Limiters at interfaces in MPI

Register Blogs Members List Search Today's Posts Mark Forums Read

Like Tree1Likes
  • 1 Post By naffrancois

Reply
 
LinkBack Thread Tools Search this Thread Display Modes
Old   May 28, 2018, 03:28
Default Limiters at interfaces in MPI
  #1
New Member
 
Nived M R
Join Date: May 2018
Posts: 6
Rep Power: 4
nived_mr is on a distinguished road
We have a 3D unstructured grid serial code which we are trying to parallelize using MPI. For the cases involving shocks we have problems of convergence when using a 2nd order upwind scheme. The code is blowing up.

We have tried communicating the higher order reconstructed values at the interface faces. But there are oscilations along the shock in case of parallel code w.r.t the serial code.

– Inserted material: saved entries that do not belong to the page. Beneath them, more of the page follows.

-- ==== Sys2Proof/Machine/Mem.lean ====
section
/-! DEFINITION. CXL.mem requests from the port to the home hub and back: decoders, tollgate, access checks, holds, the read and
write paths, parcels and caches, gathering, the checker, component writes (R30-R35, R56, R99, R108, R114, R160-R165, R202, R210,
R254-R262, R294, R297). -/
namespace Sys2Proof.Machine

/-! Answers. -/

/-- A request that fails an access check (R56): reasons 1 NO_WINDOW, 2 NO_ENTRY, 3 RIGHTS, 4 NO_VERSION, 5 DEAD. -/
def State.accessFail (s : State) (r : HeldReq) (reason : Nat) : State :=
  let h := s.hidOf r.port
  let s := (s.count P.ownFailCount 1).setPar P.ownLastFail (reason * 2 ^ 56 + h * 2 ^ 48 + r.dpa % 2 ^ 42)
  let last := Tab.get h s.own.notice
  let s := if last = 0 ∨ last + msT 1000 ≤ s.now + 1 then
      { s with own := { s.own with notice := Tab.set h (s.now + 1) s.own.notice } }.notice 1 [(0, cborUint h), (1, cborUint reason), (2, cborUint r.dpa)]
    else s
  s.reply r none

/-! Parcels, promotion, the T0 cache (R160-R162). -/

/-- Transparent window with residency FLOAT. -/
def State.floatWin (s : State) (w : Nat) : Bool := s.par (P.winKind w) == wTransparent && s.par (P.winResidency w) == 0

/-- A decoded copy of block b goes into the T0 cache (R161, R162). -/
def State.t0Put (s : State) (b : Nat) : State :=
  let q := (s.home (b * 4096)).getD 0
  let room := s.t0Left q / 4096
  if Tab.get b s.mem.t0cache || room = 0 then s
  else
    let s := if (s.t0Blocks q).length < room then s
      else match s.t0Victim q with | some x => s.modMem (fun m => { m with t0cache := Tab.set x false m.t0cache }) | none => s
    s.modMem (fun m => { m with t0cache := Tab.set b true m.t0cache })

/-- A CXL.mem access accepted at the home hub: its parcel counts, its block may become a promotion candidate or gain a T0 copy
(R160, R161). -/
def State.access (s : State) (w dpa : Nat) : State :=
  let b := dpa / 4096
  let q := (s.home dpa).getD 0
  let s := (s.modMem (fun m => { m with parcels := Tab.mod (dpa / 65536) (fun c => Nat.min 255 (c + 1)) m.parcels })).busy q
  if !s.floatWin w then s
  else
    let c := s.parcel dpa
    let e := entryOf (s.wordIn .main b)
    let queue := Tab.get q s.mem.promoQ
    let s :=
      if e.state = stPacked && decide (s.par P.capPromoteT1 ≤ c) && s.promoRoom q 1 && !queue.contains b then
        (if queue.length < 64 then s.modMem (fun m => { m with promoQ := Tab.set q (queue ++ [b]) m.promoQ }) else s.count P.capPromoDrop 1)
      else s
    if decide (s.par P.capPromoteT0 ≤ c) && (e.state == stPacked || e.state == stFlat) then s.t0Put b else s
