-- ==== Sys2Proof/Machine/Mover.lean ====
section
/-! DEFINITION. The checker's verdict and the tier mover: sweep, promotion, recompression, relocation, rewriting of MIRROR
homes, spills and recalls, the loss of the detour area (R34, R35, R52, R88, R90, R152, R160-R166, R349). -/
namespace Sys2Proof.Machine

/-! The checker (R34, R90, R349). -/

/-- The block of the same active rank as block cb in region q XOR x, or the lowest-numbered active one (R347). -/
def State.partnerBlk (s : State) (cb x : Nat) : Nat :=
  let rank := ((s.activeBlocks (cb / 16)).findIdx? (· == cb % 16)).getD 16
  let r := (cb / 16) ^^^ x
  let l := s.activeBlocks r
  r * 16 + (l[rank]?).getD (l.headD 0)

/-- A checker mismatch is settled (R349): what the block's own checker and the partner's make of the block encoded again.
`code` is the failure code of R87, or 0. -/
def State.settleMismatch (s : State) (j : PackJob) (code : Nat) (own partner : Bool) : State :=
  let cb := j.lane / 16
  let other := s.partnerBlk cb 2
  let rec_ := fun (s : State) (unit cls act : Nat) =>
    s.record { kind := 3, unit := unit, cls := cls, ctx := [], flags := 0, action := act,
               detail := [(0, cborUint j.codec), (1, cborUint code), (2, cborUint (unitBlk other))] }
  match own, partner with
  | true, true => s
  | false, false =>
    let key := P.laneRec (cb / 16) (cb % 16) (j.lane % 16)
    let was := fld (s.par key) 31 24
    let s := s.laneFault cb (j.lane % 16)
    rec_ s (unitOf 4 j.lane) 3 (if fld (s.par key) 31 24 ≠ was then 4 else 1)
  | false, true => rec_ (s.observe cb) (unitBlk cb) 4 2
  | true, false => rec_ (s.observe other) (unitBlk other) 5 2

/-- The checker decoder finishes with a packed block (R90). `flag`, its comparison fails; then `code`, `own` and `partner` give
what R349 finds. -/
def State.checkEnd (s : State) (key : Nat) (flag : Bool) (code : Nat) (own partner : Bool) (ph : Phys) : State :=
  match Tab.find? key s.mem.packJobs with
  | none => s
  | some j =>
    let f : Form := { state := j.state, codec := j.codec, bytes := j.coded }
    let good := !flag && f.checks (s.streamWb j.win (key % 2 ^ 30)) j.orig
    let s := s.packEnd key good
    (if good then s else s.settleMismatch j code own partner).retryHub ph

/-- CHECKER_ROUND_TRIP (R90): owner 0 is the block map, h + 1 the open version of HID h. -/
def execCheckerRoundTrip (block : Fin 1073741824) (owner : Fin 257) (flag : Bool) (code : Fin 32) (own partner : Bool) (ph : Phys) (s : State) : R :=
  .next (s.checkEnd (block.val + 2 ^ 30 * owner.val) flag code own partner ph)

/-! Internal moves (R152). -/

/-- A view that holds a word of block b. -/
def State.viewOf (s : State) (b : Nat) (w : MapWord) : Option View :=
  if s.wordIn .main b = w then some .main
  else
    let inSr := s.srsOn.findSome? (fun n =>
      match (s.sr n).versions.find? (fun v => Tab.getD 0 b v.map == w) with
      | some v => some (View.ver n v.num)
      | none => ((s.sr n).opens.find? (fun o => Tab.getD 0 b o.own == w)).map (fun o => View.opened n o.hid))
    match inSr with
    | some v => some v
    | none => (s.jobs.find? (fun p => Tab.getD 0 b p.2.shadow == w)).map (fun p => View.shadow p.1)

/-- The words that views and freezes hold for block b. -/
def State.wordsOf (s : State) (b : Nat) : List MapWord := ((s.allWords.filter (fun p => p.1 == b)).map Prod.snd).eraseDups

/-- The mover's own commit of a form in a view: in the block map alone, or in every version that resolves to the same sectors. -/
def State.moverCommit (s : State) (v : View) (b : Nat) (f : Form) : Option State := s.commitForm v b f [] (v != .main)

/-- Move the stored block of a word to new sectors (R152): deciphered, enciphered with block_version + 1, the same word replaced
wherever it is held; none when no frame is FREE. A stored block that cannot be read becomes POISON, as on any read of it. -/
def State.relocate (s : State) (b : Nat) (w : MapWord) (ph : Phys) : Option State :=
  let e := entryOf w
  match s.partAt (b * 4096) with
  | none => none
  | some n =>
    let (s, bad) := s.noteLines ph (linesOf e.addr e.len)
    let (src, s) : Option Nat × State :=
      if bad ≠ 3 then (some e.addr, s)
      else match s.partnerOf e.addr with
        | none => (none, s)
        | some a => let (s, bad) := s.noteLines ph (linesOf a e.len); (if bad = 3 then none else some a, s)
    match src with
    | none => (s.viewOf b w).map (fun v => s.failBlock v b e ⟨fCheckBits, e.codec == cRaw, 0⟩ none 0xFF)
    | some a0 =>
      let marks := if e.codec = cRaw then (List.range 64).filter (fun i => Tab.get (byteOf a0 / 64 + i) s.mem.marks) else []
      let plain := s.plainAt b e a0
      let st := if s.uncommitted b w then fShadow else fUsed
      match s.allocCopies b n st e.len with
      | none => none
      | some (a, a', s) =>
        let ver := (e.ver + 1) % 2 ^ 20
        let bytes := s.encBlock b ver plain
        let s := s.storeBytes (byteOf a) bytes marks
        let s := if a' = 0 then s else (s.storeBytes (byteOf (a' - 1)) bytes marks).modMem (fun m => { m with partner := Tab.set a a' m.partner })
        let new : MapEntry := { e with ver := ver, keySlot := (s.encSlot b).getD 0, addr := a, check := 0 }
        some ((s.swapWord b w (entryWord (new.sealed (if e.headed then hdrCrcOf plain else 0)))).release b w)
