-- ==== Sys2Proof/Machine/Dice.lean ====
section
/-! DEFINITION. When dice rounds start: due blocks, boundaries and preemption (R353-R355). -/
namespace Sys2Proof.Machine

/-- A compute block is idle: no started context, no queued reconstruction (R354). -/
def State.blkIdle (s : State) (cb : Nat) : Bool :=
  (List.range 14).all (fun i => (s.ctxAt (ctxKey cb i)).kind == 0) && (Tab.get cb s.fac.pipes).isEmpty

/-- The partner of block cb's next round: the one TEST_ROUND names, or that of R347. -/
def State.dicePartner (s : State) (cb : Nat) : Nat :=
  if (s.blk cb).partner ≠ 0 then (s.blk cb).partner - 1 else s.partnerBlk cb 2

/-- Rounds run in region q now (R353, R355): SERVICE, power state S0 or S1, no reset. -/
def State.diceRegion (s : State) (q : Nat) : Bool :=
  s.serving && !s.warm && decide (s.par (P.pwrRegionState q) ≤ 1) && (Tab.find? q s.recov.region).isNone

/-- A due block of region q whose round may start now: no round runs in the region, its partner is free (R353, R355). -/
def State.diceCan (s : State) (q cb : Nat) : Bool :=
  let p := s.dicePartner cb
  (s.blk cb).due && decide (s.blkSt cb ≤ 2) && (Tab.find? q s.integ.dice).isNone && !s.blkAway cb && decide (s.blkSt p ≤ 2) && !s.blkAway p &&
    s.diceRegion q && (Tab.find? (p / 16) s.recov.region).isNone

/-- The round of block cb starts (R353). -/
def State.diceStart (s : State) (q cb : Nat) : State :=
  let b := s.blk cb
  let r : DiceRun := { blk := cb, partner := s.dicePartner cb, seed := b.seed, cmd := b.cmd, start := s.now }
  let s := s.modInteg (fun i => { i with dice := Tab.insert q r (Tab.erase q i.dice), ptr := Tab.set q ((cb % 16 + 1) % 9) i.ptr })
  let s := s.modBlk cb (fun b => { b with due := false, woke := false, dueAt := 0, seed := 0, cmd := 0, partner := 0, last := s.now, commits := s.integ.commits })
  s.setPar (P.blkLastRoundMs q (cb % 16)) s.ms

/-- Start a round of region q on a due block that `ok` names or whose round goes before its first work tile, by the rotating pointer
(R18, R353). -/
def State.diceTry (s : State) (q : Nat) (ok : Nat → Bool) : State :=
  match rotPick 9 (Tab.get q s.integ.ptr) (fun c => s.diceCan q (q * 16 + c) && (ok (q * 16 + c) || (s.blk (q * 16 + c)).woke)) with
  | some c => s.diceStart q (q * 16 + c)
  | none => s

/-- A COMMIT is accepted (R353, R354): a boundary for every due block. -/
def State.diceCommit (s : State) : State :=
  let s := s.modInteg (fun i => { i with commits := i.commits + 1 })
  forAll (fun q s => s.diceTry q (fun _ => true)) [0, 1, 2, 3] s

/-- Block cb's next round falls due (R353): period, or COMMITs since its last round started. -/
def State.diceFalls (s : State) (cb : Nat) : Bool :=
  let b := s.blk cb
  let p := if s.blkSt cb = 1 then s.par P.integObsPeriodS else s.par P.integDicePeriodS
  let m := s.par P.integDiceMilestones
  decide (b.last + msT (1000 * p - 100) ≤ s.now) || (m != 0 && decide (b.commits + m ≤ s.integ.commits))

/-- Region q has woken from S2 or S3 (R353): the rounds that fell due meanwhile run before the blocks' first work tiles. -/
def State.diceWake (s : State) (q : Nat) : State :=
  let s := forAll (fun c s =>
    let cb := q * 16 + c
    if decide (s.blkSt cb ≤ 2) && !(s.blk cb).due && s.diceFalls cb then
      s.freeNext.modBlk cb (fun b => { b with due := true, woke := true, dueAt := s.now, seed := s.freeValue % 2 ^ 64, cmd := 0, partner := 0 })
    else s) (List.range 9) s
  s.diceTry q s.blkIdle

/-- DICE_ROUND_DUE (R353): its seed is the device's choice, a free value. -/
def execDiceRoundDue (region : Fin 4) (block : Fin 9) (s : State) : R :=
  let cb := region.val * 16 + block.val
  .next (if s.diceRegion region && decide (s.blkSt cb ≤ 2) && !(s.blk cb).due && s.diceFalls cb &&
        !s.integ.dice.any (fun p => p.2.blk == cb) then
      (s.freeNext.modBlk cb (fun b => { b with due := true, dueAt := s.now, seed := s.freeValue % 2 ^ 64, cmd := 0, partner := 0 })).diceTry region s.blkIdle
    else s)

/-- DICE_DEFER_EXPIRY (R354): a block that found no boundary within integ_defer_ms is preempted at a work-tile boundary. -/
def execDiceDeferExpiry (region : Fin 4) (s : State) : R :=
  .next (s.diceTry region (fun cb => decide ((s.blk cb).dueAt + msT (s.par P.integDeferMs) ≤ s.now)))

end Sys2Proof.Machine
end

Can anyone suggest a possible solution to the issue?

Thanks.
nived_mr is offline   Reply With Quote

Old   May 28, 2018, 03:43
Default Blowing up
  #2
Senior Member
 
Selig
Join Date: Jul 2016
Posts: 213
Rep Power: 7
selig5576 is on a distinguished road
When you say "blow up" are you referring to numerical blow up or your simulation crashing due to memory leaks? If its due to blow up, I would confirm that your serial code under the exact same conditions to ensure its not an implementation issue. In terms of debugging MPI codes I would use TotalView, it is pretty much the standard.
selig5576 is offline   Reply With Quote

Old   May 28, 2018, 04:09
Default
  #3
New Member
 
Nived M R
Join Date: May 2018
Posts: 6
Rep Power: 4
nived_mr is on a distinguished road
The blow-up is a numerical blow-up. The parallel code converges for a few time step iterations and then diverges. We have set the same conditions in both the cases. The first order accurate simulations converge well. We have issues in 2nd order accurate convective scheme implementation.
nived_mr is offline   Reply With Quote

Old   May 28, 2018, 11:53
Default
  #4
Senior Member
 
Join Date: Oct 2011
Posts: 130
Rep Power: 11
naffrancois is on a distinguished road
Did you check at first order if you have exact same results (up to machine accuracy) between serial and // code ? You did not mention it.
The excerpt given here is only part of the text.